• _ABOUT THIS TASK_: Wherever a line of the data contains "every", copy that line.

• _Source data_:

-- ==== Sys2Proof/Machine/Dispatch.lean ====
section
/-! DEFINITION. What each command does to the part: one arm for each row of the table. -/

namespace Sys2Proof.Machine

def exec (i : Instr) (s : State) : Host.Outcome State Fault Refusal :=
  match i with
  | .powerOnReset => Sys2Proof.Machine.execPowerOnReset s
  | .messageReceived rx => Sys2Proof.Machine.execMessageReceived rx s
  | .receiveFault rx => Sys2Proof.Machine.execReceiveFault rx s
  | .interByteTimeout => Sys2Proof.Machine.execInterByteTimeout s
  | .dispatchBadKind => Sys2Proof.Machine.execDispatchBadKind s
  | .replyQueueJoin => Sys2Proof.Machine.execReplyQueueJoin s
  | .transmitGrant => Sys2Proof.Machine.execTransmitGrant s
  | .statusRead => Sys2Proof.Machine.execStatusRead s
  | .restart => Sys2Proof.Machine.execRestart s
  | .restartReset => Sys2Proof.Machine.execRestartReset s
  | .sleep => Sys2Proof.Machine.execSleep s
  | .standbyEntry => Sys2Proof.Machine.execStandbyEntry s
  | .wake => Sys2Proof.Machine.execWake s
  | .wakingComplete ch => Sys2Proof.Machine.execWakingComplete ch s
  | .noticeMask => Sys2Proof.Machine.execNoticeMask s
  | .laneSetup => Sys2Proof.Machine.execLaneSetup s
  | .laneEnable => Sys2Proof.Machine.execLaneEnable s
  | .laneDisable => Sys2Proof.Machine.execLaneDisable s
  | .laneDisableComplete l answer => Sys2Proof.Machine.execLaneDisableComplete l answer s
  | .laneRead => Sys2Proof.Machine.execLaneRead s
  | .nodeHold => Sys2Proof.Machine.execNodeHold s
  | .nodeFaultsRead => Sys2Proof.Machine.execNodeFaultsRead s
  | .groupPeriod => Sys2Proof.Machine.execGroupPeriod s
  | .zoneDefine => Sys2Proof.Machine.execZoneDefine s
  | .zoneClear => Sys2Proof.Machine.execZoneClear s
  | .zoneRead => Sys2Proof.Machine.execZoneRead s
  | .layerPlace => Sys2Proof.Machine.execLayerPlace s
  | .layerLift => Sys2Proof.Machine.execLayerLift s
  | .layerSet => Sys2Proof.Machine.execLayerSet s
  | .layerShow => Sys2Proof.Machine.execLayerShow s
  | .layerHide => Sys2Proof.Machine.execLayerHide s
  | .stackRead => Sys2Proof.Machine.execStackRead s
  | .trackCreate => Sys2Proof.Machine.execTrackCreate s
  | .keysWrite => Sys2Proof.Machine.execKeysWrite s
  | .keysWriteHeldApply => Sys2Proof.Machine.execKeysWriteHeldApply s
  | .keysRead => Sys2Proof.Machine.execKeysRead s
  | .trackFree => Sys2Proof.Machine.execTrackFree s
  | .memoryRead => Sys2Proof.Machine.execMemoryRead s
  | .storageUpset b k u => Sys2Proof.Machine.execStorageUpset b k u s
  | .playerSetup => Sys2Proof.Machine.execPlayerSetup s
  | .playerStart => Sys2Proof.Machine.execPlayerStart s
  | .playerArm => Sys2Proof.Machine.execPlayerArm s
  | .playerStop => Sys2Proof.Machine.execPlayerStop s
  | .playerRead => Sys2Proof.Machine.execPlayerRead s
  | .lineSetup => Sys2Proof.Machine.execLineSetup s
  | .bind => Sys2Proof.Machine.execBind s
  | .unbind => Sys2Proof.Machine.execUnbind s
  | .eventInject => Sys2Proof.Machine.execEventInject s
  | .inputsRead => Sys2Proof.Machine.execInputsRead s
  | .calWrite => Sys2Proof.Machine.execCalWrite s
  | .calRestore => Sys2Proof.Machine.execCalRestore s
  | .workingSetHeldApply => Sys2Proof.Machine.execWorkingSetHeldApply s
  | .calRead => Sys2Proof.Machine.execCalRead s
  | .curveWrite => Sys2Proof.Machine.execCurveWrite s
  | .dimmerSet => Sys2Proof.Machine.execDimmerSet s
  | .bandFactors => Sys2Proof.Machine.execBandFactors s
  | .budgetSet => Sys2Proof.Machine.execBudgetSet s
  | .monitorSet => Sys2Proof.Machine.execMonitorSet s
  | .senseRead => Sys2Proof.Machine.execSenseRead s
  | .deviceTick inp => Sys2Proof.Machine.execDeviceTick inp s
  | .fadeEnd l => Sys2Proof.Machine.execFadeEnd l s
  | .holdPointReached p => Sys2Proof.Machine.execHoldPointReached p s
  | .windowExpiry p => Sys2Proof.Machine.execWindowExpiry p s
  | .wrap p => Sys2Proof.Machine.execWrap p s
  | .tailEntry p ch => Sys2Proof.Machine.execTailEntry p ch s
  | .tailRunOut p ch => Sys2Proof.Machine.execTailRunOut p ch s
  | .lineEdge n => Sys2Proof.Machine.execLineEdge n s
  | .detent pair => Sys2Proof.Machine.execDetent pair s
  | .senseTick codes ch => Sys2Proof.Machine.execSenseTick codes ch s
  | .thermalStateChange l code => Sys2Proof.Machine.execThermalStateChange l code s
  | .supplyStateChange code ch => Sys2Proof.Machine.execSupplyStateChange code ch s
  | .bandEntry code ch => Sys2Proof.Machine.execBandEntry code ch s
  | .groupTick => Sys2Proof.Machine.execGroupTick s
  | .soloTick l => Sys2Proof.Machine.execSoloTick l s
  | .directSlotDue l => Sys2Proof.Machine.execDirectSlotDue l s
  | .returnWindowEnd l answer => Sys2Proof.Machine.execReturnWindowEnd l answer s
  | .nodeCompose => Sys2Proof.Machine.execNodeCompose s
  | .composeJobComplete => Sys2Proof.Machine.execComposeJobComplete s
  | .byteReceived b => Sys2Proof.Machine.execByteReceived b s

end Sys2Proof.Machine
end

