-- ==== Sys2Proof/Certificates/Slice0/Obligations.lean ====
section
/-! DEFINITION. The statements for the provers. "Log n" is notes/assumptions/n.md. -/

open Sys2Proof Sys2Proof.Machine

/-! ### The step (the queue of waiting commands) -/

/-- O1. Log 2: on an empty queue the part idles. -/
def Obligations.StepTakesTheFrontCommand : Prop :=
  (∀ (s : State) (c : Instr) (rest : List Instr), s.pending = c :: rest →
      step s = exec c { s with pending := rest }) ∧
    ∀ s : State, s.pending = [] → step s = .next s

/-! ### Resets (11.5) -/

/-- O2. What R189 gives a power-on reset: every block's values, and RESTARTED with cause POWER_ON as the one notice. Log 6: the
wheel's mark that its next sample only sets the last pair is clear. -/
def Obligations.PowerOnResetValues : Prop :=
  (∀ z : ZoneId, State.reset.zones[z] = ⟨false, 0, 0, 0, 0, 255, .showAll⟩ ∧ State.reset.zoneStacks[z] = []) ∧
  (∀ l : LayerId, State.reset.layers[l] = none) ∧
  (∀ k : TrackId, State.reset.pattern.tracks[k] = none) ∧
  State.reset.pattern.free.map Fin.val = List.range 128 ∧
  (∀ p : PlayerId, State.reset.players[p] =
    ⟨⟨none, .once, 256, 0, 0, .ignore, none, 10000, false⟩, .idle, 0, false, none, none⟩) ∧
  (∀ i : LineId, State.reset.lines[i] = ⟨.off, 4, false, none, 0⟩) ∧
  State.reset.wheel = ⟨none, 0, none, false⟩ ∧
  (∀ b : BindingId, State.reset.bindings[b] = none) ∧
  (∀ n : SetId, State.reset.cal.working[n] = State.reset.cal.factory[n]) ∧
  (∀ i : Fin 64, State.reset.cal.curve[i] = 1023 * (i.val * i.val) / 3969) ∧
  State.reset.cal.wheelIndex = 32 ∧
  (State.reset.cal.factorDay, State.reset.cal.factorDusk, State.reset.cal.factorNight) = (256, 208, 144) ∧
  (∀ l : LaneId, State.reset.lanes[l].state = .disabled ∧ State.reset.lanes[l].nodeCount = 0 ∧
    State.reset.lanes[l].bitRate = .r800k ∧ State.reset.lanes[l].timing = .grouped ∧
    State.reset.lanes[l].latency = .buffered ∧ State.reset.lanes[l].soloPeriod = 10000 ∧
    State.reset.lanes[l].holdSet = [] ∧ State.reset.lanes[l].underruns = 0 ∧ State.reset.lanes[l].armed = true ∧
    State.reset.lanes[l].scale = 65536 ∧ State.reset.lanes[l].budget = 20000 ∧ State.reset.lanes[l].derate = 128 ∧
    State.reset.lanes[l].frame = none) ∧
  State.reset.engine = ⟨[], none⟩ ∧
  (∀ c : ChannelId, State.reset.sense.codes[c] = none) ∧
  (∀ l : LaneId, State.reset.sense.thermal[l] = ⟨85, 105, 75, 3, .normal, 0, 0, 0⟩) ∧
  State.reset.sense.supply = ⟨9000, 16500, 2, .normal, 0, 0, 0⟩ ∧
  State.reset.sense.band = ⟨1200, 300, 5, .day, none, 0⟩ ∧
  State.reset.power = ⟨.active, none, 0, []⟩ ∧
  State.reset.link.parser = .hunting ∧ State.reset.link.buffer = [] ∧ State.reset.link.inDispatch = none ∧
  State.reset.link.replies = [] ∧ State.reset.link.notices = [⟨.restarted, [0]⟩] ∧ State.reset.link.lost = false ∧
  State.reset.link.busyDrops = 0 ∧ (∀ k : Fin 13, State.reset.link.mask[k] = true) ∧
  State.reset.clocks.groupPeriod = 10000 ∧ State.reset.clocks.groupDue = State.reset.clocks.now + 10000

/-- O3. POWER_ON_RESET: the values of State.reset, with the part's own factory sets. Log 26: the clock starts again at 0. Logs 6
and 9 name the values that the spec does not give. -/
def Obligations.PowerOnResetCompletes : Prop :=
  ∀ s : State, exec .powerOnReset s =
    .next { State.reset with cal := CalStore.powerOn s.cal.factory, pending := s.pending }

/-- O4. RESTART_RESET: pattern memory, working sets, curve and wheel index stand as they stood; every other block takes its
power-on values, and RESTARTED has cause COMMAND (1). -/
def Obligations.RestartResetKeepsPatternAndCalibration : Prop :=
  ∀ s : State, s.link.inDispatch = some (.restart [] []) → s.link.replies = [] →
    ∃ t : State, exec .restartReset s = .next t ∧
      t.pattern = s.pattern ∧ t.cal.working = s.cal.working ∧ t.cal.factory = s.cal.factory ∧
      t.cal.curve = s.cal.curve ∧ t.cal.wheelIndex = s.cal.wheelIndex ∧
      (t.cal.factorDay, t.cal.factorDusk, t.cal.factorNight) = (256, 208, 144) ∧
      t.link = { State.reset.link with notices := [⟨.restarted, [1]⟩] } ∧
      t.zones = State.reset.zones ∧ t.layers = State.reset.layers ∧ t.zoneStacks = State.reset.zoneStacks ∧
      t.players = State.reset.players ∧ t.lines = State.reset.lines ∧ t.wheel = State.reset.wheel ∧
      t.bindings = State.reset.bindings ∧ t.lanes = State.reset.lanes ∧ t.engine = State.reset.engine ∧
      t.sense = State.reset.sense ∧ t.power = State.reset.power ∧ t.pending = s.pending ∧
      t.clocks.groupPeriod = 10000 ∧ t.clocks.groupDue = t.clocks.now + 10000 ∧
      ∀ x ∈ s.link.tx, x.endsAt ≤ t.clocks.now

/-! ### The receive parser (10.2, 10.3) -/

/-- O5. BYTE_RECEIVED in each parser state, but for the CHK byte of a good message: the next state of the table of R170, and
the LINK_FAULT of R171. A byte whose start bit comes more than 2 ms after the last byte ended finds TIMEOUT made, and is judged in
HUNTING. Log 35: the byte that makes the fault is counted, and at 2 ms exactly the order of the queue decides. -/
def Obligations.ByteReceivedMovesTheParser : Prop :=
  ∀ (s : State) (b : RxByte),
    let heard (p : Parser) : State :=
      { s with
        link := { s.link with parser := p, lastByteEnd := b.endsAt }
        clocks := { s.clocks with now := max s.clocks.now b.endsAt } }
    let faulted (cause count : Byte) : State :=
      { heard .hunting with link := (heard .hunting).link.post .linkFault [cause, count] }
    let gap := s.link.lastByteEnd + 2000 < b.endsAt - 40
    let begun : Parser := if b.framingError = false ∧ b.data = 0xC3 then .length else .hunting
    (∀ n, gap → (s.link.parser = .length ∧ n = 1 ∨
        ∃ len got, (s.link.parser = .body len got ∨ s.link.parser = .checking len got) ∧ n = got.length + 2) →
      exec (.byteReceived b) s =
        .next { heard begun with link := (heard begun).link.post .linkFault [2, BitVec.ofNat 8 n] }) ∧
    (s.link.parser = .hunting →
      exec (.byteReceived b) s = .next (heard begun)) ∧
    (¬gap → s.link.parser = .length →
      exec (.byteReceived b) s = .next
        (if b.framingError = false ∧ 2 ≤ b.data.toNat ∧ b.data.toNat ≤ 198 then heard (.body b.data [])
         else faulted 0 2)) ∧
    (∀ (len : Byte) (got : List Byte), ¬gap → s.link.parser = .body len got →
      exec (.byteReceived b) s = .next
        (if b.framingError then faulted 1 (BitVec.ofNat 8 (got.length + 3))
         else heard (if got.length + 1 < len.toNat then .body len (got ++ [b.data]) else .checking len (got ++ [b.data])))) ∧
    (∀ (len : Byte) (got : List Byte), ¬gap → s.link.parser = .checking len got →
      b.framingError = true ∨ len + byteSum got + b.data ≠ 0 →
      exec (.byteReceived b) s = .next (faulted 1 (BitVec.ofNat 8 (got.length + 3))))
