/-! ### setPower -/

@[simp] theorem setPower_link : (s.setPower wx).link = s.link := rfl
@[simp] theorem setPower_zones : (s.setPower wx).zones = s.zones := rfl
@[simp] theorem setPower_layers : (s.setPower wx).layers = s.layers := rfl
@[simp] theorem setPower_zoneStacks : (s.setPower wx).zoneStacks = s.zoneStacks := rfl
@[simp] theorem setPower_pattern : (s.setPower wx).pattern = s.pattern := rfl
@[simp] theorem setPower_players : (s.setPower wx).players = s.players := rfl
@[simp] theorem setPower_lines : (s.setPower wx).lines = s.lines := rfl
@[simp] theorem setPower_wheel : (s.setPower wx).wheel = s.wheel := rfl
@[simp] theorem setPower_bindings : (s.setPower wx).bindings = s.bindings := rfl
@[simp] theorem setPower_cal : (s.setPower wx).cal = s.cal := rfl
@[simp] theorem setPower_lanes : (s.setPower wx).lanes = s.lanes := rfl
@[simp] theorem setPower_engine : (s.setPower wx).engine = s.engine := rfl
@[simp] theorem setPower_sense : (s.setPower wx).sense = s.sense := rfl
@[simp] theorem setPower_power : (s.setPower wx).power = wx := rfl
@[simp] theorem setPower_clocks : (s.setPower wx).clocks = s.clocks := rfl
@[simp] theorem setPower_pending : (s.setPower wx).pending = s.pending := rfl

/-! ### setClocks -/

@[simp] theorem setClocks_link : (s.setClocks cx).link = s.link := rfl
@[simp] theorem setClocks_zones : (s.setClocks cx).zones = s.zones := rfl
@[simp] theorem setClocks_layers : (s.setClocks cx).layers = s.layers := rfl
@[simp] theorem setClocks_zoneStacks : (s.setClocks cx).zoneStacks = s.zoneStacks := rfl
@[simp] theorem setClocks_pattern : (s.setClocks cx).pattern = s.pattern := rfl
@[simp] theorem setClocks_players : (s.setClocks cx).players = s.players := rfl
@[simp] theorem setClocks_lines : (s.setClocks cx).lines = s.lines := rfl
@[simp] theorem setClocks_wheel : (s.setClocks cx).wheel = s.wheel := rfl
@[simp] theorem setClocks_bindings : (s.setClocks cx).bindings = s.bindings := rfl
@[simp] theorem setClocks_cal : (s.setClocks cx).cal = s.cal := rfl
@[simp] theorem setClocks_lanes : (s.setClocks cx).lanes = s.lanes := rfl
@[simp] theorem setClocks_engine : (s.setClocks cx).engine = s.engine := rfl
@[simp] theorem setClocks_sense : (s.setClocks cx).sense = s.sense := rfl
@[simp] theorem setClocks_power : (s.setClocks cx).power = s.power := rfl
@[simp] theorem setClocks_clocks : (s.setClocks cx).clocks = cx := rfl
@[simp] theorem setClocks_pending : (s.setClocks cx).pending = s.pending := rfl

/-! ### setCal -/

@[simp] theorem setCal_link : (s.setCal ax).link = s.link := rfl
@[simp] theorem setCal_zones : (s.setCal ax).zones = s.zones := rfl
@[simp] theorem setCal_layers : (s.setCal ax).layers = s.layers := rfl
@[simp] theorem setCal_zoneStacks : (s.setCal ax).zoneStacks = s.zoneStacks := rfl
@[simp] theorem setCal_pattern : (s.setCal ax).pattern = s.pattern := rfl
@[simp] theorem setCal_players : (s.setCal ax).players = s.players := rfl
@[simp] theorem setCal_lines : (s.setCal ax).lines = s.lines := rfl
@[simp] theorem setCal_wheel : (s.setCal ax).wheel = s.wheel := rfl
@[simp] theorem setCal_bindings : (s.setCal ax).bindings = s.bindings := rfl
@[simp] theorem setCal_cal : (s.setCal ax).cal = ax := rfl
@[simp] theorem setCal_lanes : (s.setCal ax).lanes = s.lanes := rfl
@[simp] theorem setCal_engine : (s.setCal ax).engine = s.engine := rfl
@[simp] theorem setCal_sense : (s.setCal ax).sense = s.sense := rfl
@[simp] theorem setCal_power : (s.setCal ax).power = s.power := rfl
@[simp] theorem setCal_clocks : (s.setCal ax).clocks = s.clocks := rfl
@[simp] theorem setCal_pending : (s.setCal ax).pending = s.pending := rfl

/-! ### setWheel -/

@[simp] theorem setWheel_link : (s.setWheel hx).link = s.link := rfl
@[simp] theorem setWheel_zones : (s.setWheel hx).zones = s.zones := rfl
@[simp] theorem setWheel_layers : (s.setWheel hx).layers = s.layers := rfl
@[simp] theorem setWheel_zoneStacks : (s.setWheel hx).zoneStacks = s.zoneStacks := rfl
@[simp] theorem setWheel_pattern : (s.setWheel hx).pattern = s.pattern := rfl
@[simp] theorem setWheel_players : (s.setWheel hx).players = s.players := rfl
@[simp] theorem setWheel_lines : (s.setWheel hx).lines = s.lines := rfl
@[simp] theorem setWheel_wheel : (s.setWheel hx).wheel = hx := rfl
@[simp] theorem setWheel_bindings : (s.setWheel hx).bindings = s.bindings := rfl
@[simp] theorem setWheel_cal : (s.setWheel hx).cal = s.cal := rfl
@[simp] theorem setWheel_lanes : (s.setWheel hx).lanes = s.lanes := rfl
@[simp] theorem setWheel_engine : (s.setWheel hx).engine = s.engine := rfl
@[simp] theorem setWheel_sense : (s.setWheel hx).sense = s.sense := rfl
@[simp] theorem setWheel_power : (s.setWheel hx).power = s.power := rfl
@[simp] theorem setWheel_clocks : (s.setWheel hx).clocks = s.clocks := rfl
@[simp] theorem setWheel_pending : (s.setWheel hx).pending = s.pending := rfl

/-! ### setWorking -/

@[simp] theorem setWorking_link : (s.setWorking w cs).link = s.link := rfl
@[simp] theorem setWorking_zones : (s.setWorking w cs).zones = s.zones := rfl
@[simp] theorem setWorking_layers : (s.setWorking w cs).layers = s.layers := rfl
@[simp] theorem setWorking_zoneStacks : (s.setWorking w cs).zoneStacks = s.zoneStacks := rfl
@[simp] theorem setWorking_pattern : (s.setWorking w cs).pattern = s.pattern := rfl
@[simp] theorem setWorking_players : (s.setWorking w cs).players = s.players := rfl
@[simp] theorem setWorking_lines : (s.setWorking w cs).lines = s.lines := rfl
@[simp] theorem setWorking_wheel : (s.setWorking w cs).wheel = s.wheel := rfl
@[simp] theorem setWorking_bindings : (s.setWorking w cs).bindings = s.bindings := rfl
@[simp] theorem setWorking_cal : (s.setWorking w cs).cal = { s.cal with working := s.cal.working.put w cs } := rfl
@[simp] theorem setWorking_lanes : (s.setWorking w cs).lanes = s.lanes := rfl
@[simp] theorem setWorking_engine : (s.setWorking w cs).engine = s.engine := rfl
@[simp] theorem setWorking_sense : (s.setWorking w cs).sense = s.sense := rfl
@[simp] theorem setWorking_power : (s.setWorking w cs).power = s.power := rfl
@[simp] theorem setWorking_clocks : (s.setWorking w cs).clocks = s.clocks := rfl
@[simp] theorem setWorking_pending : (s.setWorking w cs).pending = s.pending := rfl

/-! ### setWheelIndex -/

@[simp] theorem setWheelIndex_link : (s.setWheelIndex j).link = s.link := rfl
@[simp] theorem setWheelIndex_zones : (s.setWheelIndex j).zones = s.zones := rfl
@[simp] theorem setWheelIndex_layers : (s.setWheelIndex j).layers = s.layers := rfl
@[simp] theorem setWheelIndex_zoneStacks : (s.setWheelIndex j).zoneStacks = s.zoneStacks := rfl
@[simp] theorem setWheelIndex_pattern : (s.setWheelIndex j).pattern = s.pattern := rfl
@[simp] theorem setWheelIndex_players : (s.setWheelIndex j).players = s.players := rfl
@[simp] theorem setWheelIndex_lines : (s.setWheelIndex j).lines = s.lines := rfl
@[simp] theorem setWheelIndex_wheel : (s.setWheelIndex j).wheel = s.wheel := rfl
@[simp] theorem setWheelIndex_bindings : (s.setWheelIndex j).bindings = s.bindings := rfl
@[simp] theorem setWheelIndex_cal : (s.setWheelIndex j).cal = { s.cal with wheelIndex := j } := rfl
@[simp] theorem setWheelIndex_lanes : (s.setWheelIndex j).lanes = s.lanes := rfl
@[simp] theorem setWheelIndex_engine : (s.setWheelIndex j).engine = s.engine := rfl
@[simp] theorem setWheelIndex_sense : (s.setWheelIndex j).sense = s.sense := rfl
@[simp] theorem setWheelIndex_power : (s.setWheelIndex j).power = s.power := rfl
@[simp] theorem setWheelIndex_clocks : (s.setWheelIndex j).clocks = s.clocks := rfl
@[simp] theorem setWheelIndex_pending : (s.setWheelIndex j).pending = s.pending := rfl

/-! ### setFactors -/

@[simp] theorem setFactors_link : (s.setFactors d e g).link = s.link := rfl
@[simp] theorem setFactors_zones : (s.setFactors d e g).zones = s.zones := rfl
@[simp] theorem setFactors_layers : (s.setFactors d e g).layers = s.layers := rfl
@[simp] theorem setFactors_zoneStacks : (s.setFactors d e g).zoneStacks = s.zoneStacks := rfl
@[simp] theorem setFactors_pattern : (s.setFactors d e g).pattern = s.pattern := rfl
@[simp] theorem setFactors_players : (s.setFactors d e g).players = s.players := rfl
@[simp] theorem setFactors_lines : (s.setFactors d e g).lines = s.lines := rfl
@[simp] theorem setFactors_wheel : (s.setFactors d e g).wheel = s.wheel := rfl
@[simp] theorem setFactors_bindings : (s.setFactors d e g).bindings = s.bindings := rfl
@[simp] theorem setFactors_cal : (s.setFactors d e g).cal = { s.cal with factorDay := d, factorDusk := e, factorNight := g } := rfl
@[simp] theorem setFactors_lanes : (s.setFactors d e g).lanes = s.lanes := rfl
@[simp] theorem setFactors_engine : (s.setFactors d e g).engine = s.engine := rfl
@[simp] theorem setFactors_sense : (s.setFactors d e g).sense = s.sense := rfl
@[simp] theorem setFactors_power : (s.setFactors d e g).power = s.power := rfl
@[simp] theorem setFactors_clocks : (s.setFactors d e g).clocks = s.clocks := rfl
@[simp] theorem setFactors_pending : (s.setFactors d e g).pending = s.pending := rfl

/-! ### clockTo -/

@[simp] theorem clockTo_link : (s.clockTo t).link = s.link := rfl
@[simp] theorem clockTo_zones : (s.clockTo t).zones = s.zones := rfl
@[simp] theorem clockTo_layers : (s.clockTo t).layers = s.layers := rfl
@[simp] theorem clockTo_zoneStacks : (s.clockTo t).zoneStacks = s.zoneStacks := rfl
@[simp] theorem clockTo_pattern : (s.clockTo t).pattern = s.pattern := rfl
@[simp] theorem clockTo_players : (s.clockTo t).players = s.players := rfl
@[simp] theorem clockTo_lines : (s.clockTo t).lines = s.lines := rfl
@[simp] theorem clockTo_wheel : (s.clockTo t).wheel = s.wheel := rfl
@[simp] theorem clockTo_bindings : (s.clockTo t).bindings = s.bindings := rfl
@[simp] theorem clockTo_cal : (s.clockTo t).cal = s.cal := rfl
@[simp] theorem clockTo_lanes : (s.clockTo t).lanes = s.lanes := rfl
@[simp] theorem clockTo_engine : (s.clockTo t).engine = s.engine := rfl
@[simp] theorem clockTo_sense : (s.clockTo t).sense = s.sense := rfl
@[simp] theorem clockTo_power : (s.clockTo t).power = s.power := rfl
@[simp] theorem clockTo_clocks : (s.clockTo t).clocks = { s.clocks with now := max s.clocks.now t } := rfl
@[simp] theorem clockTo_pending : (s.clockTo t).pending = s.pending := rfl

/-! ### post -/

@[simp] theorem post_link : (s.post k f).link = s.link.post k f := rfl
@[simp] theorem post_zones : (s.post k f).zones = s.zones := rfl
@[simp] theorem post_layers : (s.post k f).layers = s.layers := rfl
@[simp] theorem post_zoneStacks : (s.post k f).zoneStacks = s.zoneStacks := rfl
@[simp] theorem post_pattern : (s.post k f).pattern = s.pattern := rfl
@[simp] theorem post_players : (s.post k f).players = s.players := rfl
@[simp] theorem post_lines : (s.post k f).lines = s.lines := rfl
@[simp] theorem post_wheel : (s.post k f).wheel = s.wheel := rfl
@[simp] theorem post_bindings : (s.post k f).bindings = s.bindings := rfl
@[simp] theorem post_cal : (s.post k f).cal = s.cal := rfl
@[simp] theorem post_lanes : (s.post k f).lanes = s.lanes := rfl
@[simp] theorem post_engine : (s.post k f).engine = s.engine := rfl
@[simp] theorem post_sense : (s.post k f).sense = s.sense := rfl
@[simp] theorem post_power : (s.post k f).power = s.power := rfl
@[simp] theorem post_clocks : (s.post k f).clocks = s.clocks := rfl
@[simp] theorem post_pending : (s.post k f).pending = s.pending := rfl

• _RESULT FOR THIS EXERCISE_:
/-- O2. What R189 gives a power-on reset: every block's values, and RESTARTED with cause POWER_ON as the one notice. Log 6: the
/-- O4. RESTART_RESET: pattern memory, working sets, curve and wheel index stand as they stood; every other block takes its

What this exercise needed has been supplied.